This time, you have to change some codes in ``cotk``.
First you have to understand the usage of resources at
:ref:`here <resources_reference>`. Then see the json file under
``/cotk/resource_config/``, you will find each predefined resource
corresponds to a json file, like

.. code-block:: javascript

    {
        "name": "MSCOCO_small",
        "type": "MSCOCO",
        "hashtag": "68f6b8d764bff6f5440a63f87aeea97049a1d2e89942a7e524b7dabd475ffd79",
        "link": {
            "default":"https://cotk-data.s3-ap-northeast-1.amazonaws.com/mscoco_small.zip",
            "amazon": "https://cotk-data.s3-ap-northeast-1.amazonaws.com/mscoco_small.zip"
        }
    }

There are some places you have to pay attention to:

    * ``type`` is the prefix of its ``ResourceProcessor``.
    * ``link.default`` is necessary when no source is specified.
    * ``hashtag`` is required for checksum.

We use the following codes to hash the zip file.

.. code-block :: python

    def _get_file_sha256(file_path):
        '''Get sha256 of given file'''
        hash_sha256 = hashlib.sha256()
        with open(file_path, "rb") as fin:
            for chunk in iter(lambda: fin.read(4096), b""):
                hash_sha256.update(chunk)
        return hash_sha256.hexdigest()

After accomplishment the config file, you can use the following code to load the data.

.. code-block:: python

    dataloader = MSCOCO("resources://new_name")

We highly recommend that the developers make a **Pull Request** and add more datasets for ``cotk``.

Add A New Task
----------------------------------------------

Sometimes you want to deal with a totally different task
from the predefined ones.
In that case, you have to implement a subclass of :class:`.LanguageProcessing`,
and pass the parameters ``file_id`` and ``fields`` when invoking :meth:`.LanguageProcessing.__init__`.
For more details about ``file_id``, refer :ref:`this <resources_reference>`.
For more details about ``fields``, refer :ref:`this <dataloader_reference>`.

.. note ::

    In the method ``__init__`` of your own dataloader class, :meth:`.LanguageProcessing.set_default_field` must be
    called.

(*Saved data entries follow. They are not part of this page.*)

theorem execDeviceHoldSet_frame {W : List Span} {L : List Part} {org s : State} (ep : Endpoint) (h : Leaves W L org s)
    (hW : Inside (anyKey :: []) W)
    (hL : Within ([.barriers, .collector, .fences, .free, .heldWrites, .landing, .out, .resp, .rings, .shadows, .signing, .staged] : List Part) L) : RunsIn W L org (execDeviceHoldSet ep s) := by
  delta execDeviceHoldSet
  repeat' first
    | with_reducible assumption
    | with_reducible refine RunsIn.next ?_
    | with_reducible apply State.hostWriteInt_leaves
    | with_unfolding_none apply hW.sub (inAny)

theorem execDeviceHoldClear_frame {W : List Span} {L : List Part} {org s : State} (ep : Endpoint) (h : Leaves W L org s)
    (hW : Inside (anyKey :: []) W)
    (hL : Within ([.barriers, .collector, .fences, .free, .heldWrites, .landing, .out, .resp, .rings, .shadows, .signing, .staged] : List Part) L) : RunsIn W L org (execDeviceHoldClear ep s) := by
  delta execDeviceHoldClear
  repeat' first
    | with_reducible assumption
    | with_reducible refine RunsIn.next ?_
    | with_reducible apply State.hostWriteInt_leaves
    | with_unfolding_none apply hW.sub (inAny)

theorem execFence_frame {W : List Span} {L : List Part} {org s : State} (ep : Endpoint) (v : Nat) (h : Leaves W L org s)
    (hW : Inside (anyKey :: []) W)
    (hL : Within ([.barriers, .collector, .fences, .free, .heldWrites, .landing, .out, .resp, .rings, .shadows, .signing, .staged] : List Part) L) : RunsIn W L org (execFence ep v s) := by
  delta execFence
  repeat' first
    | with_reducible assumption
    | with_reducible refine RunsIn.next ?_
    | with_reducible apply State.hostWriteInt_leaves
    | with_unfolding_none apply hW.sub (inAny)

theorem execStreamRun_frame {W : List Span} {L : List Part} {org s : State} (ep : Endpoint) (d : StreamId) (h : Leaves W L org s)
    (hW : Inside (anyKey :: []) W)
    (hL : Within ([.barriers, .collector, .fences, .free, .heldWrites, .landing, .out, .resp, .rings, .shadows, .signing, .staged] : List Part) L) : RunsIn W L org (execStreamRun ep d s) := by
  delta execStreamRun
  repeat' first
    | with_reducible assumption
    | with_reducible refine RunsIn.next ?_
    | with_reducible apply State.hostWriteInt_leaves
    | with_unfolding_none apply hW.sub (inAny)

theorem execStreamStop_frame {W : List Span} {L : List Part} {org s : State} (ep : Endpoint) (d : StreamId) (h : Leaves W L org s)
    (hW : Inside (anyKey :: []) W)
    (hL : Within ([.barriers, .collector, .fences, .free, .heldWrites, .landing, .out, .resp, .rings, .shadows, .signing, .staged] : List Part) L) : RunsIn W L org (execStreamStop ep d s) := by
  delta execStreamStop
  repeat' first
    | with_reducible assumption
    | with_reducible refine RunsIn.next ?_
    | with_reducible apply State.hostWriteInt_leaves
    | with_unfolding_none apply hW.sub (inAny)

theorem execTailWrite_frame {W : List Span} {L : List Part} {org s : State} (ep : Endpoint) (d : StreamId) (v : Nat) (bell : Bool) (h : Leaves W L org s)
    (hW : Inside (anyKey :: []) W)
    (hL : Within ([.barriers, .collector, .fences, .free, .heldWrites, .landing, .out, .resp, .rings, .shadows, .signing, .staged] : List Part) L) : RunsIn W L org (execTailWrite ep d v bell s) := by
  delta execTailWrite
  repeat' first
    | with_reducible assumption
    | with_reducible refine RunsIn.next ?_
    | with_reducible apply State.hostWrite_leaves
    | with_unfolding_none apply hW.sub (inAny)

theorem execTransferStart_frame {W : List Span} {L : List Part} {org s : State} (ep : Endpoint) (h : Leaves W L org s)
    (hW : Inside (anyKey :: []) W)
    (hL : Within ([.barriers, .collector, .fences, .free, .heldWrites, .landing, .out, .resp, .rings, .shadows, .signing, .staged] : List Part) L) : RunsIn W L org (execTransferStart ep s) := by
  delta execTransferStart
  repeat' first
    | with_reducible assumption
    | with_reducible refine RunsIn.next ?_
    | with_reducible apply State.hostWriteInt_leaves
    | with_unfolding_none apply hW.sub (inAny)

theorem execTrigger_frame {W : List Span} {L : List Part} {org s : State} (ep : Endpoint) (q : Seq) (h : Leaves W L org s)
    (hW : Inside (anyKey :: []) W)
    (hL : Within ([.barriers, .collector, .fences, .free, .heldWrites, .landing, .out, .resp, .rings, .shadows, .signing, .staged] : List Part) L) : RunsIn W L org (execTrigger ep q s) := by
  delta execTrigger
  repeat' first
    | with_reducible assumption
    | with_reducible refine RunsIn.next ?_
    | with_reducible apply State.hostWriteInt_leaves
    | with_unfolding_none apply hW.sub (inAny)

theorem execWatchdogArm_frame {W : List Span} {L : List Part} {org s : State} (ep : Endpoint) (t : Tenant) (v : Nat) (h : Leaves W L org s)
    (hW : Inside (anyKey :: []) W)
    (hL : Within ([.barriers, .collector, .fences, .free, .heldWrites, .landing, .out, .resp, .rings, .shadows, .signing, .staged] : List Part) L) : RunsIn W L org (execWatchdogArm ep t v s) := by
  delta execWatchdogArm
  repeat' first
    | with_reducible assumption
    | with_reducible refine RunsIn.next ?_
    | with_reducible apply State.hostWriteInt_leaves
    | with_unfolding_none apply hW.sub (inAny)

theorem execAnswer_frame {W : List Span} {L : List Part} {org s : State} (ep : Endpoint) (t : Tenant) (token : Nat) (h : Leaves W L org s)
    (hW : Inside (anyKey :: []) W)
    (hL : Within ([.barriers, .collector, .fences, .free, .heldWrites, .landing, .out, .resp, .rings, .shadows, .signing, .staged] : List Part) L) : RunsIn W L org (execAnswer ep t token s) := by
  delta execAnswer
  repeat' first
    | with_reducible assumption
    | with_reducible refine RunsIn.next ?_
    | with_reducible apply State.hostWriteInt_leaves
    | with_unfolding_none apply hW.sub (inAny)
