theorem execPumpStop_runs {org s : State} (k : Bank) (h : Keeps org s) :
    Runs org (execPumpStop k s) := by
  delta execPumpStop
  repeat' first
    | with_reducible assumption
    | with_reducible refine Runs.next ?_
    | with_reducible apply State.pumpStop_keeps
    | with_reducible refine Runs.ite ?_ ?_

theorem execBusUndervoltage_runs {org s : State} (k : Bank) (vbus : Int) (h : Keeps org s) :
    Runs org (execBusUndervoltage k vbus s) := by
  delta execBusUndervoltage
  repeat' first
    | with_reducible assumption
    | with_reducible refine Runs.next ?_
    | with_reducible apply State.busUndervoltage_keeps
    | with_reducible refine Runs.ite ?_ ?_

theorem execBusUvCleared_runs {org s : State} (k : Bank) (vbus : Int) (h : Keeps org s) :
    Runs org (execBusUvCleared k vbus s) := by
  delta execBusUvCleared
  repeat' first
    | with_reducible assumption
    | with_reducible refine Runs.next ?_
    | with_reducible apply State.busUvCleared_keeps
    | with_reducible refine Runs.ite ?_ ?_

theorem State.rampDone_keeps {org s : State} (n : Nat) (drop1 drop2 vgs1 vgs2 : Int) (h : Keeps org s) :
    Keeps org (State.rampDone s n drop1 drop2 vgs1 vgs2) := by
  delta State.rampDone
  repeat' first
    | with_reducible assumption
    | with_reducible apply State.cellTo_keeps
    | with_reducible apply State.swapOnMet_keeps
    | with_reducible apply State.pendPwm_keeps
    | (extract_lets +onlyGivenNames letX; have letT : True := (by clear_value letX; guard_hyp letX : State; trivial); clear letT; refine Keeps.cut (r := org) (v := letX) ?_ (fun letH => ?_); (focus subst letX); rotate_left; clear_value letX; revert letX; intro _ _)
    | with_reducible refine Keeps.ite ?_ ?_
    | with_reducible refine Keeps.iteP ?_ ?_

theorem State.rampTimeout_keeps {org s : State} (n : Nat) (vgs vload : Int) (h : Keeps org s) :
    Keeps org (State.rampTimeout s n vgs vload) := by
  delta State.rampTimeout
  repeat' first
    | with_reducible assumption
    | with_reducible apply State.trip_keeps
    | with_reducible apply State.raiseChannel_keeps
    | with_reducible apply State.lockoutTold_keeps
    | with_reducible apply State.swapTrip_keeps
    | (extract_lets +onlyGivenNames letX; clear_value letX; revert letX; intro _)
    | with_reducible refine Keeps.ite ?_ ?_
    | with_reducible refine Keeps.iteP ?_ ?_

theorem execRampDone_runs {org s : State} (n : Chan) (drop1 drop2 vgs1 vgs2 : Int) (h : Keeps org s) :
    Runs org (execRampDone n drop1 drop2 vgs1 vgs2 s) := by
  delta execRampDone
  repeat' first
    | with_reducible assumption
    | with_reducible refine Runs.next ?_
    | with_reducible apply State.rampDone_keeps
    | with_reducible refine Runs.ite ?_ ?_

theorem execRampTimeout_runs {org s : State} (n : Chan) (vgs vload : Int) (h : Keeps org s) :
    Runs org (execRampTimeout n vgs vload s) := by
  delta execRampTimeout
  repeat' first
    | with_reducible assumption
    | with_reducible refine Runs.next ?_
    | with_reducible apply State.rampTimeout_keeps
    | with_reducible refine Runs.ite ?_ ?_

theorem State.lampPeriod_keeps {org s : State} (n : Nat) (h : Keeps org s) :
    Keeps org (State.lampPeriod s n) := by
  delta State.lampPeriod
  repeat' first
    | with_reducible assumption
    | with_reducible apply State.count_keeps
    | with_reducible apply State.setN_keeps
    | (extract_lets +onlyGivenNames letX; clear_value letX; revert letX; intro _)
    | with_reducible refine Keeps.ite ?_ ?_
    | with_reducible refine Keeps.iteP ?_ ?_

theorem State.pwmPeriodEnds_keeps {org s : State} (n : Nat) (h : Keeps org s) :
    Keeps org (State.pwmPeriodEnds s n) := by
  delta State.pwmPeriodEnds
  repeat' first
    | with_reducible assumption
    | with_reducible apply State.setN_keeps
    | with_reducible apply State.count_keeps
    | with_reducible apply State.lampPeriod_keeps
    | (extract_lets +onlyGivenNames letX; have letT : True := (by clear_value letX; guard_hyp letX : State; trivial); clear letT; refine Keeps.cut (r := org) (v := letX) ?_ (fun letH => ?_); (focus subst letX); rotate_left; clear_value letX; revert letX; intro _ _)
    | with_reducible refine Keeps.ite ?_ ?_
    | with_reducible refine Keeps.iteP ?_ ?_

If ``self.default_field_set_name`` and ``self.default_field_name`` are not set, some methods and properties
    (such as :meth:`.LanguageProcessing.tokenize`, :attr:`.LanguageProcessing.all_vocab_size`, etc.) aren't available.

For example, you can implement a new dataloader for sentence classification.

.. code-block:: python

    from collections import OrderedDict
    from cotk.dataloader import LanguageProcessing
    from cotk.dataloader.context import FieldContext, VocabContext
    class SentenceClassification(LanguageProcessing):
        def __init__(self, file_id: str,
                    tokenizer=None,
                    max_sent_length=None,
                    convert_to_lower_letter=None,
                    min_frequent_vocab_times=None,
                    min_rare_vocab_times=None):
            fields = OrderedDict([('sent', 'SentenceDefault'), ('label', 'DenseLabel')])
            with FieldContext.set_parameters(tokenizer=tokenizer,
                                                max_sent_length=max_sent_length,
                                                convert_to_lower_letter=convert_to_lower_letter):
                with VocabContext.set_parameters(min_rare_vocab_times=min_rare_vocab_times,
                                                    min_frequent_vocab_times=min_frequent_vocab_times):
                    super().__init__(file_id, fields)
            self.set_default_field('train', 'sent')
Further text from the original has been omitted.